- **GIVEN DATA**:
-- ==== Sys2Proof/WellFormed.lean ====
section
/-! DEFINITION. Well-formed commands: those whose operands have the lengths the command's own fields ask for
(30_encoding.md R74 to R76; 45_context_commands.md R220 to R222). An ill-formed command is not
refused by the engine but answered with an error status; these checks say which commands cannot fail
on account of their own operands. -/

namespace Sys2Proof

open Sys2Proof.Machine

/-- A chain operand that is present and one block long (60_exceptions.md R243). -/
def blockOperand (Bb : Nat) (b : Option Bytes) : Bool :=
  match b with
  | some v => v.length == Bb
  | none => false

/-- The chain operand the mode requires is supplied (30_encoding.md R75): the counter in CTR, the IV in
CBC, CFB and OFB, none in ECB. -/
def chainOperandOk (md : Mode) (Bb : Nat) (iv ctr : Option Bytes) : Bool :=
  match md with
  | .ecb => true
  | .ctr => blockOperand Bb ctr
  | .cbc | .cfb | .ofb => blockOperand Bb iv

/-- A message that is a positive whole number of blocks of at least one of the block sizes 4, 6, 8, 12, 16
bytes (20_memory.md R56): a multiple of 4 or of 6. -/
def messageOk (din : Bytes) : Bool :=
  decide (0 < din.length) && (din.length % 4 == 0 || din.length % 6 == 0)

/-- The operands of an INIT agree with its fields. -/
def initOk (f : Family) (cfg : BitVec 4) (md : Mode) (key : Bytes) (iv ctr : Option Bytes) : Bool :=
  match resolve f cfg with
  | none => false
  | some c => key.length == c.Kb && chainOperandOk md c.Bb iv ctr

/-- The command is well formed. -/
def wellFormed (i : Instr) : Bool :=
  match commandFields i with
  | .init f cfg md key iv ctr => initOk f cfg md key iv ctr
  | .encrypt din => messageOk din
  | .decrypt din => messageOk din

end Sys2Proof
end

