/-- All that a command that completes can have done. -/
theorem exec_next {i : Instr} {s t : State} (h : exec i s = .next t) :
    (∃ st, st ≠ .ok ∧ t = s.raise st) ∨
    (∃ f cfg md key iv ctr c chain0, commandFields i = .init f cfg md key iv ctr ∧ resolve f cfg = some c ∧
      t = initDone f cfg md c key chain0 s ∧ ∀ u, exec i u = .next (initDone f cfg md c key chain0 u)) ∨
    (∃ x chain dout, s.context? = some x ∧ t = cryptDone x.mode chain dout s) := by
  rcases instr_cases i with ⟨f, cfg, md, key, iv, ctr, hi⟩ | ⟨din, rfl⟩ | ⟨din, rfl⟩
  · rcases exec_init_outcome hi with ⟨st, hst, herr⟩ | ⟨c, chain0, hc, hok⟩
    · exact .inl ⟨st, hst, (Host.Outcome.next.inj ((herr s).symm.trans h)).symm⟩
    · exact .inr (.inl ⟨f, cfg, md, key, iv, ctr, c, chain0, hi, hc,
        (Host.Outcome.next.inj ((hok s).symm.trans h)).symm, hok⟩)
  · exact (cryptMessage_next h).imp_right .inr
  · exact (cryptMessage_next h).imp_right .inr

/-- Without a context every command but a successful INIT raises an error that is the same in every such state
(10_state.md R35). -/
theorem exec_without_context (i : Instr) :
    (∃ st, ∀ s : State, s.valid = 0#1 → exec i s = .next (s.raise st)) ∨
    (∃ f cfg md c key chain0, ∀ s, exec i s = .next (initDone f cfg md c key chain0 s)) := by
  have hcrypt (dir : Direction) (din : Bytes) (s : State) (hv : s.valid = 0#1) :
      cryptMessage dir din s = .next (s.raise .notInitialized) := by simp [cryptMessage, hv]
  rcases instr_cases i with ⟨f, cfg, md, key, iv, ctr, hi⟩ | ⟨din, rfl⟩ | ⟨din, rfl⟩
  · rcases exec_init_outcome hi with ⟨st, _, herr⟩ | ⟨c, chain0, _, hok⟩
    · exact .inl ⟨st, fun s _ => herr s⟩
    · exact .inr ⟨f, cfg, md, c, key, chain0, hok⟩
  · exact .inl ⟨.notInitialized, hcrypt .enc din⟩
  · exact .inl ⟨.notInitialized, hcrypt .dec din⟩

/-! ### The step, by the command it runs -/

theorem step_of_idle {s : State} (h : s.pending = []) : step s = .next s := by simp [step, issueNext, h]

theorem step_of_rejected {s : State} {tr : Transaction} {rest : List Transaction} {r : Reject}
    (hp : s.pending = tr :: rest) (hd : decode tr = .rejected r) :
    step s = .next (State.raise { s with pending := rest } (rejectStatus r)) := by
  simp [step, issueNext, runTransaction, hp, hd]

theorem step_of_instr {s : State} {tr : Transaction} {rest : List Transaction} {i : Instr}
    (hp : s.pending = tr :: rest) (hd : decode tr = .instr i) : step s = exec i { s with pending := rest } := by
  simp [step, issueNext, runTransaction, hp, hd]

/-! ### Legal states -/

/-- Whether a context is legal depends on its selectors and subkeys alone. -/
theorem contextLegal_of_sameKeys {s t : State} (h : sameKeys s t) (hs : contextLegal s) : contextLegal t := by
  obtain ⟨hv, hf, hc, hm, hrk⟩ := h
  simpa only [contextLegal, hv, hf, hc, hm, hrk] using hs

/-- An entry of `RK` that holds a subkey is that n-bit word, zero-extended (10_state.md R25, R32). -/
theorem rkFile_toNat_lt {n : Nat} {ks : List (Word n)} (fresh : Nat) {i : Nat} (h : i < 72) (hi : i < ks.length) :
    (rkFile ks fresh)[i].toNat < 2 ^ n := by
  rw [rkFile_getElem, List.getElem?_eq_getElem hi, Option.map_some, Option.getD_some, BitVec.toNat_setWidth]
  exact lt_of_le_of_lt (Nat.mod_le _ _) ks[i].isLt

/-- A successful INIT installs a legal context. -/
theorem contextLegal_initDone {f : Family} {cfg : BitVec 4} {c : Configuration} (h : resolve f cfg = some c)
    (md : Mode) (key : Bytes) (chain0 : Option Bytes) (s : State) :
    contextLegal (initDone f cfg md c key chain0 s) := by
  have hlen : (keySchedule c (keyWordsOf c key)).length = c.T := keySchedule_length h (by simp [keyWordsOf])
  exact fun _ => ⟨c, md, by simpa using h, by simp, fun i h72 hi => rkFile_toNat_lt s.fresh h72 (hlen ▸ hi)⟩

/-- One legal response more, over a legal context, is a legal state again. -/
theorem legal_of_respondedWith {s t : State} {code : BitVec 3} {dout : Option Bytes} (hs : legal s)
    (hc : contextLegal t) (ht : respondedWith s t code dout)
    (hr : responseLegal { status := code, dout := dout }) : legal t := by
  obtain ⟨_, hresp, hbound⟩ := hs
  obtain ⟨hresp', _, hbound'⟩ := ht
  refine ⟨hc, fun r hmem => ?_, by simpa only [boundLegal, hbound'] using hbound⟩
  rw [hresp', List.mem_append, List.mem_singleton] at hmem
  rcases hmem with hold | rfl
  · exact hresp r hold
  · exact hr

theorem legal_raise {s : State} (hs : legal s) (st : Status) : legal (s.raise st) :=
  legal_of_respondedWith hs (contextLegal_of_sameKeys (raise_sameKeys s st) hs.1) (raise_respondedWith s st)
    (responseLegal_error st)

/-- Every command keeps a state legal. -/
theorem exec_keeps_legal {i : Instr} {s t : State} (hs : legal s) (h : exec i s = .next t) : legal t := by
  rcases exec_next h with ⟨st, _, rfl⟩ | ⟨f, cfg, md, key, _, _, c, chain0, _, hc, rfl, _⟩ | ⟨x, chain, dout, _, rfl⟩
  · exact legal_raise hs st
  · exact legal_of_respondedWith hs (contextLegal_initDone hc md key chain0 s)
      (initDone_respondedWith f cfg md c key chain0 s) (responseLegal_ok none)
  · exact legal_of_respondedWith hs (contextLegal_of_sameKeys (cryptDone_sameKeys x.mode chain dout s) hs.1)
      (cryptDone_respondedWith x.mode chain dout s) (responseLegal_ok (some dout))
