/-! ### The sequencer (02, 03, 04) -/

/-- The target of a write that lands later (R41). -/
inductive Landing
  | g (r : Fin 32) (v : Word)
  | c (r : Fin 8) (v : Bool)
  | loop (l : Fin 9) (v : Half)
  | creg (n : Nat) (v : Word)
  | region (k : Fin 8) (e : Region)
  | satClear (k : Fin 8)
  | sd (k : Fin 16) (d : Desc)
deriving DecidableEq, Repr

/-- A write in flight: the cycle it lands in, and the write. The list of them stands in program order. -/
structure Flight where
  at_ : Nat
  wr  : Landing
deriving DecidableEq, Repr

/-- The place of the word at issue: alone, or first or second of a pair (R36, R77). -/
inductive IssueSlot | lone | first | second
deriving DecidableEq, Repr

/-- The named waits (R40). -/
inductive WaitKind
  | ldf | ldfp | ste | hwaitc | hwaitp | wpw | global | queue
deriving DecidableEq, Repr

/-- The named wait in progress: its kind, the operands latched at the first issue attempt, and the cycle it began. A
global access keeps its request number in `third`. -/
structure Wait where
  kind  : WaitKind
  addr  : Word
  val   : Word
  third : Word
  since : Nat
deriving DecidableEq, Repr

/-- What follows the issue (R75, R76). -/
inductive After
  /-- the next word in address order, after the loop test -/
  | seq
  /-- a redirect and its withheld cycles -/
  | jump (target : Word) (cost : Nat)
  /-- the sequential successor, after withheld cycles (PIN, a wide local access) -/
  | held (cost : Nat)
  /-- REP: a repeat begins at the word after the issue, or is skipped -/
  | rep (n : BitVec 16)
  /-- the issue took an exception: the pc stands at the handler -/
  | trapped
  /-- the instruction waits: nothing issued in this cycle -/
  | waits
  /-- EXIT or ABORT issued: no further word issues -/
  | stop
deriving DecidableEq, Repr

/-- EXIT or ABORT has issued (R93, R94). -/
inductive Ending | exit | abort
deriving DecidableEq, Repr

/-- The exposure of DX words to a DLOAD: its address, its number for the free value, and the entries it
replaced (R252). -/
structure Exposure where
  addr : Nat
  key  : Nat
  old  : Sparse DictEnt
deriving DecidableEq, Repr

/-- An asynchronous cause raised: its cause, the phase for ROT_SLOT, and the cycle (R304, R306). -/
structure Raised where
  cause : Cause
  phase : BitVec 6
  at_   : Nat
deriving DecidableEq, Repr

/-- The counters RDC samples (R45, R192, R206, R371, R372). -/
structure Counters where
  bank   : Word
  hw     : Word
  fe     : Word
  gl     : Word
  cq     : Word
  bg     : Word
  pts    : Word
  cycle  : Word
  energy : Word
  pmc    : Vector Word 4
deriving DecidableEq, Repr

def Counters.zero : Counters := ⟨0, 0, 0, 0, 0, 0, 0, 0, 0, Vector.replicate 4 0⟩

/-- The debug state of a core (R324): `halting` has a HALT pending for the next issue boundary; `stepping` has the issue of a
STEP before it; `stepped` has made it and waits for the next boundary. -/
inductive DebugState | running | halting | halted | stepping | stepped
deriving DecidableEq, Repr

- **WORK REQUIRED**: From the entries above, copy out every line where the string "loop" appears.

- **SOLUTION BELOW**:
  | loop (l : Fin 9) (v : Half)
  /-- the next word in address order, after the loop test -/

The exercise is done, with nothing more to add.